15.14    Counterparts. This Agreement may be executed in two (2) or more counterparts, each of which shall be deemed an original, but all of which together shall constitute one and the same instrument.


15.15    Expenses. Each Party shall pay its own costs, charges and expenses incurred in connection with the negotiation, preparation and completion of this Agreement.

15.16    Binding Effect. This Agreement shall be binding upon and inure to the benefit of the Parties and their respective legal representatives, successors and permitted assigns.

15.17    Construction. The Parties hereto acknowledge and agree that: (a) each Party and its counsel reviewed and negotiated the terms and provisions of this Agreement and have contributed to its revision; (b) the rule of construction to the effect that any ambiguities are resolved against the drafting Party shall not be employed in the interpretation of this Agreement; and (c) the terms and provisions of this Agreement shall be construed fairly as to all Parties hereto and not in a favor of or against any Party, regardless of which Party was generally responsible for the preparation of this Agreement.
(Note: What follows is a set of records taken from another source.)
-- ==== Sys2Proof/Machine/Dispatch.lean ====
section
/-! DEFINITION. The dispatch: one arm per command, each one direct call of its meaning. -/

namespace Sys2Proof.Machine

/-- The effect of a command on everything but the queue. -/
def exec (i : Instr) (s : State) : Host.Outcome State Fault Refusal :=
  match i with
  | .ctlNop id => Sys2Proof.Machine.execCtlNop id s
  | .ctlJoin id => Sys2Proof.Machine.execCtlJoin id s
  | .ctlTset id => Sys2Proof.Machine.execCtlTset id s
  | .ctlTclr id => Sys2Proof.Machine.execCtlTclr id s
  | .ctlFence id => Sys2Proof.Machine.execCtlFence id s
  | .ctlMark id => Sys2Proof.Machine.execCtlMark id s
  | .memAlloc id => Sys2Proof.Machine.execMemAlloc id s
  | .memFree id => Sys2Proof.Machine.execMemFree id s
  | .memDset id => Sys2Proof.Machine.execMemDset id s
  | .memQuota id => Sys2Proof.Machine.execMemQuota id s
  | .memFill id => Sys2Proof.Machine.execMemFill id s
  | .movCopy id crc => Sys2Proof.Machine.execMovCopy id crc s
  | .movList id crc => Sys2Proof.Machine.execMovList id crc s
  | .vecAdd id => Sys2Proof.Machine.execVecAdd id s
  | .vecSub id => Sys2Proof.Machine.execVecSub id s
  | .vecMul id => Sys2Proof.Machine.execVecMul id s
  | .vecFma id => Sys2Proof.Machine.execVecFma id s
  | .vecMin id => Sys2Proof.Machine.execVecMin id s
  | .vecMax id => Sys2Proof.Machine.execVecMax id s
  | .vecAbs id => Sys2Proof.Machine.execVecAbs id s
  | .vecNeg id => Sys2Proof.Machine.execVecNeg id s
  | .vecAnd id => Sys2Proof.Machine.execVecAnd id s
  | .vecOr id => Sys2Proof.Machine.execVecOr id s
  | .vecXor id => Sys2Proof.Machine.execVecXor id s
  | .vecNot id => Sys2Proof.Machine.execVecNot id s
  | .vecShl id => Sys2Proof.Machine.execVecShl id s
  | .vecShr id => Sys2Proof.Machine.execVecShr id s
  | .vecSar id => Sys2Proof.Machine.execVecSar id s
  | .vecCmp id => Sys2Proof.Machine.execVecCmp id s
  | .vecSel id => Sys2Proof.Machine.execVecSel id s
  | .vecFunc id => Sys2Proof.Machine.execVecFunc id s
  | .vecCvt id => Sys2Proof.Machine.execVecCvt id s
  | .vecGather id => Sys2Proof.Machine.execVecGather id s
  | .vecScatadd id => Sys2Proof.Machine.execVecScatadd id s
  | .vecSegsum id => Sys2Proof.Machine.execVecSegsum id s
  | .vecSegmax id => Sys2Proof.Machine.execVecSegmax id s
  | .vecSort id => Sys2Proof.Machine.execVecSort id s
  | .vecTopk id => Sys2Proof.Machine.execVecTopk id s
  | .vecHist id => Sys2Proof.Machine.execVecHist id s
  | .valPush id crc => Sys2Proof.Machine.execValPush id crc s
  | .valPop id crc => Sys2Proof.Machine.execValPop id crc s
  | .valDrop id => Sys2Proof.Machine.execValDrop id s
  | .arrPlace id => Sys2Proof.Machine.execArrPlace id s
  | .arrProgram id => Sys2Proof.Machine.execArrProgram id s
  | .arrRelease id => Sys2Proof.Machine.execArrRelease id s
  | .arrFwd id => Sys2Proof.Machine.execArrFwd id s
  | .arrLread id => Sys2Proof.Machine.execArrLread id s
  | .arrFallback id => Sys2Proof.Machine.execArrFallback id s
  | .arrCalib id => Sys2Proof.Machine.execArrCalib id s
  | .grdFwd id => Sys2Proof.Machine.execGrdFwd id s
  | .grdDx id => Sys2Proof.Machine.execGrdDx id s
  | .grdDw id => Sys2Proof.Machine.execGrdDw id s
  | .rowNorm id => Sys2Proof.Machine.execRowNorm id s
  | .rowNormb id => Sys2Proof.Machine.execRowNormb id s
  | .rowSmax id => Sys2Proof.Machine.execRowSmax id s
  | .rowSmaxb id => Sys2Proof.Machine.execRowSmaxb id s
  | .rowLse id => Sys2Proof.Machine.execRowLse id s
  | .rowLseb id => Sys2Proof.Machine.execRowLseb id s
  | .colBucket id => Sys2Proof.Machine.execColBucket id s
  | .colPass id => Sys2Proof.Machine.execColPass id s
  | .colUpdcfg id => Sys2Proof.Machine.execColUpdcfg id s
  | .colAvgreset id => Sys2Proof.Machine.execColAvgreset id s
  | .svcSeed id => Sys2Proof.Machine.execSvcSeed id s
  | .svcCkpt id => Sys2Proof.Machine.execSvcCkpt id s
  | .svcScrub id => Sys2Proof.Machine.execSvcScrub id s
  | .svcRecord id => Sys2Proof.Machine.execSvcRecord id s
  | .recordAdmission q => Sys2Proof.Machine.execRecordAdmission q s
  | .chainClose q => Sys2Proof.Machine.execChainClose q s
  | .instructionCompletion id => Sys2Proof.Machine.execInstructionCompletion id s
  | .stall => Sys2Proof.Machine.execStall s
  | .gridItem id grid agree => Sys2Proof.Machine.execGridItem id grid agree s
  | .digitalArbitration kind unit id v => Sys2Proof.Machine.execDigitalArbitration kind unit id v s
  | .arrayArbitration tile low high => Sys2Proof.Machine.execArrayArbitration tile low high s
  | .partFailure id unit => Sys2Proof.Machine.execPartFailure id unit s
  | .ftqPost => Sys2Proof.Machine.execFtqPost s
  | .valleyPrefetch => Sys2Proof.Machine.execValleyPrefetch s
  | .pageTransferDone page => Sys2Proof.Machine.execPageTransferDone page s
  | .doorbell q v => Sys2Proof.Machine.execDoorbell q v s
  | .ingestWake v => Sys2Proof.Machine.execIngestWake v s
  | .stepLaunch => Sys2Proof.Machine.execStepLaunch s
  | .tokenClearAll => Sys2Proof.Machine.execTokenClearAll s
  | .run on => Sys2Proof.Machine.execRun on s
  | .queueCfg q v => Sys2Proof.Machine.execQueueCfg q v s
  | .cqCfg n v => Sys2Proof.Machine.execCqCfg n v s
  | .cqHead n head => Sys2Proof.Machine.execCqHead n head s
  | .quotaWrite defer v => Sys2Proof.Machine.execQuotaWrite defer v s
  | .linfoWrite v => Sys2Proof.Machine.execLinfoWrite v s
  | .forceProbe => Sys2Proof.Machine.execForceProbe s
  | .qclear => Sys2Proof.Machine.execQclear s
  | .registerWrite bar off bytes v => Sys2Proof.Machine.execRegisterWrite bar off bytes v s
  | .headSeqRead => Sys2Proof.Machine.execHeadSeqRead s
  | .evtRate v => Sys2Proof.Machine.execEvtRate v s
  | .msixUnmask vec => Sys2Proof.Machine.execMsixUnmask vec s
  | .programLoad => Sys2Proof.Machine.execProgramLoad s
  | .loopLaunch => Sys2Proof.Machine.execLoopLaunch s
  | .settleExpiry => Sys2Proof.Machine.execSettleExpiry s
  | .ingestPoll o => Sys2Proof.Machine.execIngestPoll o s
  | .ingestTake o => Sys2Proof.Machine.execIngestTake o s
  | .batchPresent o => Sys2Proof.Machine.execBatchPresent o s
  | .ingestStall => Sys2Proof.Machine.execIngestStall s
  | .loopStart v => Sys2Proof.Machine.execLoopStart v s
  | .loopStop v => Sys2Proof.Machine.execLoopStop v s
  | .loopRestart v => Sys2Proof.Machine.execLoopRestart v s
  | .restoreHost v => Sys2Proof.Machine.execRestoreHost v s
  | .ckptNow v => Sys2Proof.Machine.execCkptNow v s
  | .fwStage v => Sys2Proof.Machine.execFwStage v s
  | .fwActivate v => Sys2Proof.Machine.execFwActivate v s
  | .serviceBadCmd v => Sys2Proof.Machine.execServiceBadCmd v s
  | .readySend => Sys2Proof.Machine.execReadySend s
  | .ready from_ m => Sys2Proof.Machine.execReady from_ m s
  | .fail from_ m => Sys2Proof.Machine.execFail from_ m s
  | .commit m => Sys2Proof.Machine.execCommit m s
  | .veto m => Sys2Proof.Machine.execVeto m s
  | .clear from_ m => Sys2Proof.Machine.execClear from_ m s
  | .resume m => Sys2Proof.Machine.execResume m s
  | .rollback m => Sys2Proof.Machine.execRollback m s
  | .rollbackComplete => Sys2Proof.Machine.execRollbackComplete s
  | .heartbeatSend => Sys2Proof.Machine.execHeartbeatSend s
  | .heartbeat from_ m => Sys2Proof.Machine.execHeartbeat from_ m s
  | .heartbeatMiss f => Sys2Proof.Machine.execHeartbeatMiss f s
  | .failnote from_ m => Sys2Proof.Machine.execFailnote from_ m s
  | .takeover from_ m => Sys2Proof.Machine.execTakeover from_ m s
  | .digestCompute => Sys2Proof.Machine.execDigestCompute s
  | .digestDown m => Sys2Proof.Machine.execDigestDown m s
  | .digestUp from_ m => Sys2Proof.Machine.execDigestUp from_ m s
  | .checkpointConfirm => Sys2Proof.Machine.execCheckpointConfirm s
  | .join from_ m => Sys2Proof.Machine.execJoin from_ m s
  | .joined m => Sys2Proof.Machine.execJoined m s
  | .table m => Sys2Proof.Machine.execTable m s
  | .bucketRelease id => Sys2Proof.Machine.execBucketRelease id s
  | .bucketEntry => Sys2Proof.Machine.execBucketEntry s
  | .groupSend b => Sys2Proof.Machine.execGroupSend b s
  | .up26 from_ b => Sys2Proof.Machine.execUp26 from_ b s
  | .up40 from_ b => Sys2Proof.Machine.execUp40 from_ b s
  | .updateGroup b => Sys2Proof.Machine.execUpdateGroup b s
  | .down b => Sys2Proof.Machine.execDown b s
  | .probeUp from_ b => Sys2Proof.Machine.execProbeUp from_ b s
  | .probeDown b => Sys2Proof.Machine.execProbeDown b s
  | .end_ b => Sys2Proof.Machine.execEnd b s
  | .retry b => Sys2Proof.Machine.execRetry b s
  | .fence p b => Sys2Proof.Machine.execFence p b s
  | .bulkData p b => Sys2Proof.Machine.execBulkData p b s
  | .nak p b => Sys2Proof.Machine.execNak p b s
  | .creditSync p b => Sys2Proof.Machine.execCreditSync p b s
  | .ident p b => Sys2Proof.Machine.execIdent p b s
  | .idle p b => Sys2Proof.Machine.execIdle p b s
  | .blockSend p => Sys2Proof.Machine.execBlockSend p s
  | .blockForward p => Sys2Proof.Machine.execBlockForward p s
  | .fecUncorrectable p => Sys2Proof.Machine.execFecUncorrectable p s
  | .blockCrcFail p => Sys2Proof.Machine.execBlockCrcFail p s
  | .ackTimeout p => Sys2Proof.Machine.execAckTimeout p s
  | .resendLimit p => Sys2Proof.Machine.execResendLimit p s
  | .violationLimit p => Sys2Proof.Machine.execViolationLimit p s
  | .linkTraining p lanes signal fabricId idTag => Sys2Proof.Machine.execLinkTraining p lanes signal fabricId idTag s
  | .lossOfLock p => Sys2Proof.Machine.execLossOfLock p s
  | .trainingRetry p => Sys2Proof.Machine.execTrainingRetry p s
  | .retrain p => Sys2Proof.Machine.execRetrain p s
  | .unquarantine p => Sys2Proof.Machine.execUnquarantine p s
  | .portEnable p en => Sys2Proof.Machine.execPortEnable p en s
  | .routeLoad => Sys2Proof.Machine.execRouteLoad s
  | .calibrationDue tile => Sys2Proof.Machine.execCalibrationDue tile s
  | .calibration tile ys => Sys2Proof.Machine.execCalibration tile ys s
  | .levelCrossingStart layer => Sys2Proof.Machine.execLevelCrossingStart layer s
  | .rowWrite tile failed => Sys2Proof.Machine.execRowWrite tile failed s
  | .wearWarn tile => Sys2Proof.Machine.execWearWarn tile s
  | .wearRetire tile => Sys2Proof.Machine.execWearRetire tile s
  | .suspectReprogram tile => Sys2Proof.Machine.execSuspectReprogram tile s
  | .patrolScrub addr o => Sys2Proof.Machine.execPatrolScrub addr o s
  | .hbmRowRepair row => Sys2Proof.Machine.execHbmRowRepair row s
  | .requestIdle => Sys2Proof.Machine.execRequestIdle s
  | .requestDoze => Sys2Proof.Machine.execRequestDoze s
  | .requestDeep => Sys2Proof.Machine.execRequestDeep s
  | .d3hotEntry => Sys2Proof.Machine.execD3hotEntry s
  | .d0Return => Sys2Proof.Machine.execD0Return s
  | .dozeEntry => Sys2Proof.Machine.execDozeEntry s
  | .deepEntry => Sys2Proof.Machine.execDeepEntry s
  | .dozeExit w => Sys2Proof.Machine.execDozeExit w s
  | .deepExit w => Sys2Proof.Machine.execDeepExit w s
  | .hbmSelfRefreshReturn => Sys2Proof.Machine.execHbmSelfRefreshReturn s
  | .unitSleep k n => Sys2Proof.Machine.execUnitSleep k n s
  | .unitWake k n => Sys2Proof.Machine.execUnitWake k n s
  | .thermalSample temps hottest => Sys2Proof.Machine.execThermalSample temps hottest s
  | .throttleRelease => Sys2Proof.Machine.execThrottleRelease s
  | .thermalTrip => Sys2Proof.Machine.execThermalTrip s
  | .pwrEnHigh => Sys2Proof.Machine.execPwrEnHigh s
  | .pwrEnLow => Sys2Proof.Machine.execPwrEnLow s
  | .powerGood => Sys2Proof.Machine.execPowerGood s
  | .inputOutOfRange v us => Sys2Proof.Machine.execInputOutOfRange v us s
  | .inputPowerRemoved => Sys2Proof.Machine.execInputPowerRemoved s
  | .coldRstN us => Sys2Proof.Machine.execColdRstN us s
  | .perstAssert => Sys2Proof.Machine.execPerstAssert s
  | .perstDeassert => Sys2Proof.Machine.execPerstDeassert s
  | .hotReset => Sys2Proof.Machine.execHotReset s
  | .busMasterEnable => Sys2Proof.Machine.execBusMasterEnable s
  | .devReset v => Sys2Proof.Machine.execDevReset v s
  | .serviceReset v => Sys2Proof.Machine.execServiceReset v s
  | .puppeteerWatchdog => Sys2Proof.Machine.execPuppeteerWatchdog s
  | .tileReset v => Sys2Proof.Machine.execTileReset v s
  | .boot selfTest reads => Sys2Proof.Machine.execBoot selfTest reads s
  | .bootWatchdog => Sys2Proof.Machine.execBootWatchdog s
  | .rollbackAdvance stuck => Sys2Proof.Machine.execRollbackAdvance stuck s
  | .entropyHealthFail alg => Sys2Proof.Machine.execEntropyHealthFail alg s
  | .nonce => Sys2Proof.Machine.execNonce s
  | .debugReq arg => Sys2Proof.Machine.execDebugReq arg s
  | .debugRel => Sys2Proof.Machine.execDebugRel s
  | .lifecycle arg stuck => Sys2Proof.Machine.execLifecycle arg stuck s
  | .keyRotate stuck => Sys2Proof.Machine.execKeyRotate stuck s
  | .scrubAll => Sys2Proof.Machine.execScrubAll s
  | .features stuck => Sys2Proof.Machine.execFeatures stuck s
  | .secBadCmd v => Sys2Proof.Machine.execSecBadCmd v s
  | .dapAccess op => Sys2Proof.Machine.execDapAccess op s
  | .windowAccess addr len data => Sys2Proof.Machine.execWindowAccess addr len data s
  | .decoderCommit size ways => Sys2Proof.Machine.execDecoderCommit size ways s
  | .cacheResponse tag o => Sys2Proof.Machine.execCacheResponse tag o s
  | .hostAccessTimeout tag => Sys2Proof.Machine.execHostAccessTimeout tag s
  | .ideIntegrityFail cachemem => Sys2Proof.Machine.execIdeIntegrityFail cachemem s
  | .ideKm cachemem => Sys2Proof.Machine.execIdeKm cachemem s
  | .doeDiscovery index => Sys2Proof.Machine.execDoeDiscovery index s
  | .cdatTableAccess handle => Sys2Proof.Machine.execCdatTableAccess handle s
  | .getCertificate slot => Sys2Proof.Machine.execGetCertificate slot s
  | .challenge slot nonce => Sys2Proof.Machine.execChallenge slot nonce s
  | .getMeasurements nonce => Sys2Proof.Machine.execGetMeasurements nonce s
  | .attestationReport nonce => Sys2Proof.Machine.execAttestationReport nonce s
  | .setEndpointId eid => Sys2Proof.Machine.execSetEndpointId eid s
  | .getEndpointId => Sys2Proof.Machine.execGetEndpointId s
  | .getMctpVersionSupport type => Sys2Proof.Machine.execGetMctpVersionSupport type s
  | .getMessageTypeSupport => Sys2Proof.Machine.execGetMessageTypeSupport s
  | .getTid => Sys2Proof.Machine.execGetTid s
  | .getPldmVersion type => Sys2Proof.Machine.execGetPldmVersion type s
  | .getPldmTypes => Sys2Proof.Machine.execGetPldmTypes s
  | .getPldmCommands type => Sys2Proof.Machine.execGetPldmCommands type s
  | .getPdr handle => Sys2Proof.Machine.execGetPdr handle s
  | .getSensorReading sensor => Sys2Proof.Machine.execGetSensorReading sensor s
  | .getStateSensorReadings sensor => Sys2Proof.Machine.execGetStateSensorReadings sensor s
  | .requestUpdate => Sys2Proof.Machine.execRequestUpdate s
  | .firmwareTransfer image => Sys2Proof.Machine.execFirmwareTransfer image s
  | .activateFirmware => Sys2Proof.Machine.execActivateFirmware s
  | .submit v => Sys2Proof.Machine.execSubmit v s
  | .eventRecord => Sys2Proof.Machine.execEventRecord s
  | .interruptHoldoff => Sys2Proof.Machine.execInterruptHoldoff s
  | .extensionCopy => Sys2Proof.Machine.execExtensionCopy s
  | .evtLost => Sys2Proof.Machine.execEvtLost s
  | .suppressionWindow => Sys2Proof.Machine.execSuppressionWindow s
  | .replayEnter => Sys2Proof.Machine.execReplayEnter s
  | .replayExit => Sys2Proof.Machine.execReplayExit s
  | .kernelTable => Sys2Proof.Machine.execKernelTable s
  | .inputPowerApplied => Sys2Proof.Machine.execInputPowerApplied s
  | .cxlLinkUp cxl width speed => Sys2Proof.Machine.execCxlLinkUp cxl width speed s
  | .memorySpaceEnable => Sys2Proof.Machine.execMemorySpaceEnable s
  | .spdmSessionStart => Sys2Proof.Machine.execSpdmSessionStart s
  | .spdmSessionEnd => Sys2Proof.Machine.execSpdmSessionEnd s

end Sys2Proof.Machine
end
15.18    Cumulative Remedies. No remedy referred to in this Agreement is intended to be exclusive unless explicitly stated to be so, but each shall be cumulative and in addition to any other remedy referred to in this Agreement or otherwise available under law.

[Remainder of page left blank intentionally.]


CONFIDENTIAL

IN WITNESS WHEREOF, the Parties intending to be bound have caused this Agreement to be executed by their duly authorized representatives.

 

ABCELLERA BIOLOGICS INC.
By:  

/s/ Carl Hansen

Name:   Carl Hansen, Ph.D.
Title:   President & Chief Executive Officer
Date:  

3/11/2020

 

ELI LILLY AND COMPANY
By:  

/s/ Daniel Skovronsky

Name:   Daniel Skovronsky, MD, PhD
Title:   President, Lilly Research Laboratories
  Chief Scientific Officer, Eli Lilly and Company
Date:  

3/11/2020


CONFIDENTIAL

Exhibit 1.32-Part A

Good Research Practice Expectations for External Partners

[***]

 

[***] Certain information in this document has been omitted from this exhibit because it is both (i) not material and (ii) would be competitively harmful if publicly disclosed.

 



CONFIDENTIAL

Exhibit 1.32-Part B

Lilly Principles for Animal Care and Use

[***]

 

[***] Certain information in this document has been omitted from this exhibit because it is both (i) not material and (ii) would be competitively harmful if publicly disclosed.

 



CONFIDENTIAL

Exhibit 3.1.7

Form of Materials Transfer Record

[***]

 

[***] Certain information in this document has been omitted from this exhibit because it is both (i) not material and (ii) would be competitively harmful if publicly disclosed.